We believe we have designed an executive compensation program, as described below, which encourages long-term incentive goals for our NEOs and discourages executives from taking unnecessary risks that could threaten the long-term interests of our Company. We also base our executive rewards on a variety of internal performance measures, as explained below, to avoid an over reliance on any singular indicator of performance.

Compensation Program Safeguards

 

   

Align NEO’s compensation with stockholders: We believe the best way to ensure our NEOs’ and other employees’ personal commitment to our long-term goals is to ensure that their financial rewards as stockholders will, over the long term, far outweigh any cash compensation they earn as employees. In this regard, the interests of our NEOs and our stockholders are strongly aligned. Our NEOs as a group beneficially owned approximately 6% of our outstanding Class A Common Stock as of March 8, 2022, and each NEO has made a meaningful personal investment in our stock.

 

   

Long-Term Incentive Program: Approximately 65% of our regular annual equity awards for 2021 were tied to performance-based vesting conditions based on book value and total stockholder return metrics, as described in more detail in this CD&A.

 

     

Book Value: 40% of our long-term incentive-based compensation for 2021 were tied to an increase in our book value, and not to metrics that may encourage risk-taking behavior focused on short-term results. Awards tied to an increase in book value only vest if, at the end of three years, the book value performance measure is met.

 

     

Total Stockholder Return: 25% of our long-term incentive-based compensation for 2021 were tied to total stockholder return.
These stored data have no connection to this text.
-- ==== Sys2Proof/Machine/Zone.lean ====
section
/-! DEFINITION. The zone sequencers without the end of a pass: buffers, fetches, pass starts, holds, the resume,
halts, and the ways into DONE and IDLE (chapter 6). -/

namespace Sys2Proof.Machine

/-! ## Buffers and tags -/

/-- The buffer that is not `b`. -/
def BufId.other : BufId → BufId
  | .A => .B
  | .B => .A

/-- A buffer of the sequencer. -/
def Seq.buf (q : Seq) : BufId → Buffer
  | .A => q.bufA
  | .B => q.bufB

/-- Set a buffer of the sequencer. -/
def Seq.setBuf (q : Seq) (b : BufId) (x : Buffer) : Seq :=
  match b with
  | .A => { q with bufA := x }
  | .B => { q with bufB := x }

/-- The vectors a buffer holds. -/
def Buffer.vecs : Buffer → List Vec
  | .full _ vs => vs
  | _ => []

/-- The tag of a non-empty buffer. -/
def Buffer.tag? : Buffer → Option PageTag
  | .empty => none
  | .filling t | .full t _ => some t

/-- The buffer is full with the page of the tag. -/
def Buffer.holds (t : PageTag) : Buffer → Bool
  | .full t' _ => t' == t
  | _ => false

/-- The current vector: the one at the play position. -/
def Seq.current (q : Seq) : Option Vec := (q.buf q.play.buf).vecs[q.play.idx]?

/-- The vectors a fetch of list position `pos` carries: the page's sealed count, or the last-page vector count at the
last position (R97, R105). -/
def State.playedCount (s : State) (d : Program) (pos : Nat) (pg : PageId) : Nat :=
  if pos + 1 = d.pages.length then d.lastCount else ((s.page pg).count).getD 0

/-- The tag of list position `pos` of a program slot: slot, position, the page there and its count, as the slot is
defined now (R105; page and count in the tag DESIGN CHOICE, log entry 36). A next page keeps the tag it was chosen with
(DESIGN CHOICE, log entry 42). -/
def State.tagAt (s : State) (p : ProgId) (pos : Nat) : Option PageTag :=
  (s.program p).bind fun d => (d.pages[pos]?).map fun pg => ⟨p, pos, pg, s.playedCount d pos pg⟩

/-- Position 0 of the zone's assigned program. -/
def State.firstTag (s : State) (z : ZoneId) : Option PageTag := (s.assignedSlot z).bind fun p => s.tagAt p 0

/-- The idle word of the zone's assigned program, 0x0000 when it is none (R101). -/
def State.idleWord (s : State) (z : ZoneId) : BitVec 16 := ((s.zoneProgram z).map (·.idleWord)).getD 0

/-- Both buffers are marked empty, and no next page is chosen. -/
def Seq.emptied (q : Seq) : Seq := { q with bufA := .empty, bufB := .empty, next := none }

/-! ## Fetches -/

/-- A fetch of the page, of the count in its tag, starts into the buffer other than the one that plays or played last;
its first burst is requested at the port (R97, R105). -/
def startFetch (z : ZoneId) (t : PageTag) (s : State) : State :=
  arbitrate (modSeq z (fun q =>
    { q.setBuf q.play.buf.other (.filling t) with
      fetch := some { tag := t, target := q.play.buf.other, burst := 0, data := [] } }) s)

/-- The page wanted at this moment, by the sequencer's state (R106). -/
def State.wanted (s : State) (z : ZoneId) : Option PageTag :=
  match (s.zone z).seq.state with
  | .playing | .stalled => (s.zone z).seq.next
  | .priming | .gap => s.firstTag z
  | .idle | .static | .held | .halted | .done => none

/-- A buffer already holds the wanted page: the other buffer in play, either one in PRIMING and GAP, the one just played
among them (R106; the last DESIGN CHOICE, log entry 35). -/
def State.held (s : State) (z : ZoneId) (t : PageTag) : Bool :=
  let q := (s.zone z).seq
  (q.buf q.play.buf.other).holds t || (!q.state.inPass && (q.buf q.play.buf).holds t)

/-- The wanted page's fetch starts when no buffer holds it and the fetcher is free; a fetch in progress is waited for,
and when it is of the wanted page its buffer is receiving it, one that a hold had emptied too, from this moment and not
only at the completion (R105, R106, R107, R115, R116; the last DESIGN CHOICE, log entry 38). A next page whose fetch had
to wait is fetched with the page and count it was chosen with, also where its slot was un-staged and defined anew
meanwhile (DESIGN CHOICE, log entry 42) or its page freed (R105 against R87; DESIGN CHOICE, log entry 40). -/
def fetchWanted (z : ZoneId) (s : State) : State :=
  match s.wanted z with
  | some t =>
    if s.held z t then s else
    match (s.zone z).seq.fetch with
    | some f => if f.tag = t then modSeq z (fun q => q.setBuf f.target (.filling t)) s else s
    | none => startFetch z t s
  | none => s

/-- The page that should follow the one now playing is chosen, the other buffer is marked empty, and its fetch
starts, after any fetch in progress (R105). With no next page there is no fetch, and the other buffer's mark stays as it
is (DESIGN CHOICE, log entry 43). -/
def chooseNext (z : ZoneId) (s : State) : State :=
  let q := (s.zone z).seq
  let next : Option PageTag :=
    match (q.buf q.play.buf).tag? with
    | none => none
    | some t =>
      match s.program t.slot with
      | none => none
      | some d =>
        if t.pos + 1 < d.pages.length then s.tagAt t.slot (t.pos + 1)
        else
          match q.staged with
          | some (.slot p) => s.tagAt p 0
          | some .noProgram => none
          | none => s.firstTag z
  match next with
  | none => modSeq z (fun q => { q with next := none }) s
  | some t => fetchWanted z (modSeq z (fun q => { q.setBuf q.play.buf.other .empty with next := some t }) s)

/-! ## Playing -/

/-- Vector `idx` of buffer `b` is applied: it is on the lines for its period (R101, R103, R108). -/
def applyVec (b : BufId) (idx loop : Nat) (now : Nat) (q : Seq) : Seq :=
  { q with
    play := ⟨b, idx, loop⟩
    drive := (((q.buf b).vecs[idx]?).map (·.drive)).getD 0
    periodEnd := now + periodCycles q.divN q.fracF q.period }

/-- A pass start from buffer `b` (R107). -/
def passStart (z : ZoneId) (b : BufId) (s : State) : State :=
  match s.assignedSlot z with
  | none => s
  | some p =>
    let n := ((s.program p).map (·.divN)).getD 4
    let f := ((s.program p).map (·.fracF)).getD 0
    let s1 := modSeq z (fun q => applyVec b 0 0 s.now
      { q with state := .playing, passNo := (q.passNo + 1) % (top32 + 1), void := none, period := 0, ordinal := 0,
               divN := n, fracF := f, gapTimer := none }) s
    chooseNext z (joinPass z (s1.zone z).seq.passNo p s1)

/-- The buffer from which a pass of the tagged page would start: the one not played last when both hold it
(R107, R113, R114; DESIGN CHOICE, log entry 15), and else the one just played, where the end of the pass left
its page in it (R113; DESIGN CHOICE, log entry 35). -/
def Seq.readyBuf (q : Seq) (t : PageTag) : Option BufId :=
  if (q.buf q.play.buf.other).holds t then some q.play.buf.other
  else if (q.buf q.play.buf).holds t then some q.play.buf else none

/-- The buffer in which position 0 of the assigned program is full. -/
def State.ready (s : State) (z : ZoneId) : Option BufId := (s.firstTag z).bind (s.zone z).seq.readyBuf

/-- The zone enters PRIMING; a page already buffered starts the pass in the same change (R107). -/
def enterPriming (z : ZoneId) (s : State) : State :=
  let s := modSeq z (fun q => { q with state := .priming, gapTimer := none, next := none, drive := s.idleWord z }) s
  match s.ready z with
  | some b => passStart z b s
  | none => fetchWanted z s

/-- The zone enters STATIC: no stimulus, buffers empty, its fetch withdrawn (R99, R101, R113). -/
def enterStatic (z : ZoneId) (s : State) : State :=
  arbitrate (withdrawFetch z (modSeq z (fun q =>
    { q.emptied with state := .static, gapTimer := none, drive := 0 }) s))

/-- The zone enters HELD: buffers empty, the gap timer stopped, the idle word on the lines (R101, R115). -/
def enterHeld (z : ZoneId) (s : State) : State :=
  modSeq z (fun q => { q.emptied with state := .held, gapTimer := none, drive := s.idleWord z }) s

/-! ## Holds and the resume -/

/-- One void pass more (R112). -/
def Seq.countVoid (q : Seq) : Seq := { q with voidCount := incTo top32 q.voidCount }

/-- The PASS-VOID notice of the zone's pass (R112). -/
def passVoidNotice (z : ZoneId) (s : State) : State :=
  sendRoutine (.zone z) (.passVoid (s.zone z).seq.passNo ((s.zone z).seq.void.getD .hold)) s

/-- A pass in progress is cut by a hold: void, counted and told (R115). -/
def cutByHold (z : ZoneId) (s : State) : State :=
  closePass z (passVoidNotice z (modSeq z (fun q => { q.countVoid with void := some (q.void.getD .hold) }) s))

/-- The run controller reports a hold to the zone (R115). -/
def zoneHold (z : ZoneId) (s : State) : State :=
  match (s.zone z).seq.state with
  | .playing | .stalled => enterHeld z (cutByHold z s)
  | .priming | .gap => enterHeld z s
  | .idle | .static | .held | .halted | .done => s

/-- The run controller reports the resume to the zone (R116). -/
def zoneResume (z : ZoneId) (s : State) : State :=
  if (s.zone z).seq.state = .held then
    match s.assignedSlot z with
    | some _ => enterPriming z s
    | none => enterStatic z s
  else s

/-! ## The end of the zone's part and of the run -/

/-- The zone enters DONE (R120, R134). -/
def zoneDone (z : ZoneId) (s : State) : State :=
  arbitrate (withdrawFetch z (closePass z (modSeq z (fun q =>
    { q.emptied with state := .done, gapTimer := none, staged := none, drive := s.idleWord z }) s)))

/-- A socket of the zone became final: with none left STRESSING in a started run the zone enters DONE (R120). -/
def zoneTold (z : ZoneId) (s : State) : State :=
  if s.started && !((zoneSockets z).any fun i => (s.sock i).life == .stressing) && (s.zone z).seq.state != .done then
    zoneDone z s
  else s

/-- The zone enters IDLE at the end of the run (R121, R134). -/
def zoneToIdle (z : ZoneId) (s : State) : State :=
  withdrawFetch z (closePass z (modSeq z (fun q =>
    { q.emptied with state := .idle, gapTimer := none, staged := none, drive := 0 }) s))

/-! ## Halts and fetch completions -/

/-- A fetch ended with outcome PARITY: the zone halts (R117). Where its assignment is none, as in HELD after a
ZONE-PROGRAM that names none, it drives 0 (DESIGN CHOICE, log entry 41). -/
def zoneHalt (z : ZoneId) (page : PageId) (idx : Nat) (s : State) : State :=
  let cut := (s.zone z).seq.state.inPass
  let s1 := modSeq z (fun q =>
    { (if cut then q.countVoid else q).emptied with
      state := .halted, gapTimer := none, halt := some (page, idx), fetch := none, drive := s.idleWord z }) s
  let s2 := if cut then closePass z s1 else s1
  sendUrgent (.zone z) (.zoneHalt page idx (s.zone z).seq.passNo cut) s2

/-- The zone plays on in buffer `b` after a page change: vector 0 at once, the ordinal and the period index carried
on, the next page chosen (R104, R110, R111). -/
def changePage (z : ZoneId) (b : BufId) (s : State) : State :=
  chooseNext z (modSeq z (fun q => applyVec b 0 0 s.now
    { q with state := .playing, ordinal := q.ordinal + 1, period := (q.period + 1) % 16 }) s)

/-- A fetch of the zone ended with outcome GOOD (R106). -/
def fetchGood (z : ZoneId) (f : Fetch) (vecs : List Vec) (s : State) : State :=
  let want := s.wanted z
  let s := modSeq z (fun q => { q with fetch := none }) s
  if want = some f.tag then
    let s := modSeq z (fun q => q.setBuf f.target (.full f.tag vecs)) s
    match (s.zone z).seq.state with
    | .stalled => changePage z f.target s
    | .priming => passStart z f.target s
    | _ => s
  else
    fetchWanted z (modSeq z (fun q =>
      if q.buf f.target = .filling f.tag then q.setBuf f.target .empty else q) s)

/-- What the port reads of a slot: the stored bits, with the listed bits inverted (log entry 6). -/
def readSlot (wrong : List (Nat × Slot)) (m : List (Nat × Slot)) (p : PageId) (idx : Nat) : Slot :=
  memRead m (slotAddr p idx) ^^^ (wrong.lookup idx).getD 0

/-- The first vector of a burst that fails its parity test (R98). -/
def firstParityError (slots : List Slot) (start : Nat) : Option Nat := (slots.findIdx? parityBad).map (· + start)

/-- A burst of the zone's fetch has been read from the memory: the fetch goes on, ends GOOD, or ends PARITY
(R97, R98). A fetch in progress reads on where its page was freed meanwhile (R99 against R87; DESIGN CHOICE, log entry
40). -/
def burstRead (z : ZoneId) (f : Fetch) (wrong : List (Nat × Slot)) (s : State) : State :=
  let start := 64 * f.burst
  let slots := (List.range (burstLen f.tag.count f.burst)).map fun k => readSlot wrong s.store.mem f.tag.page (start + k)
  match firstParityError slots start with
  | some idx => zoneHalt z f.tag.page idx s
  | none =>
    let data := f.data ++ slots.map vecOf
    if f.tag.count ≤ start + 64 then fetchGood z f data s
    else modSeq z (fun q => { q with fetch := some { f with burst := f.burst + 1, data := data } }) s

end Sys2Proof.Machine
end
Since 2012, a portion of our long-term incentive awards has been based on stockholder returns relative to a broad index. Awards tied to total stockholder returns vest at the end of three years if the performance measures are met.

 

     

Time-Based: 35% of our 2021 annual equity awards are time-based and will vest annually in three annual installments on the anniversary of the grant.

 

   

Incentive Awards are Capped: Both our short and long-term incentive opportunities are capped to avoid excessive payouts for unforeseen occurrences.

 

     

Performance-based RSUs that vest based on book value and the total stockholder return (TSR) RSUs are capped at 200% of target to limit potential payouts even in instances of superior performance.

 

     

The annual bonuses of our Chief Executive Officer and our Executive Chairman are capped at 200% of target.

As an additional safeguard, our Board of Directors also adopted a clawback policy relating to incentive compensation and anti-hedging and pledging policies as described below.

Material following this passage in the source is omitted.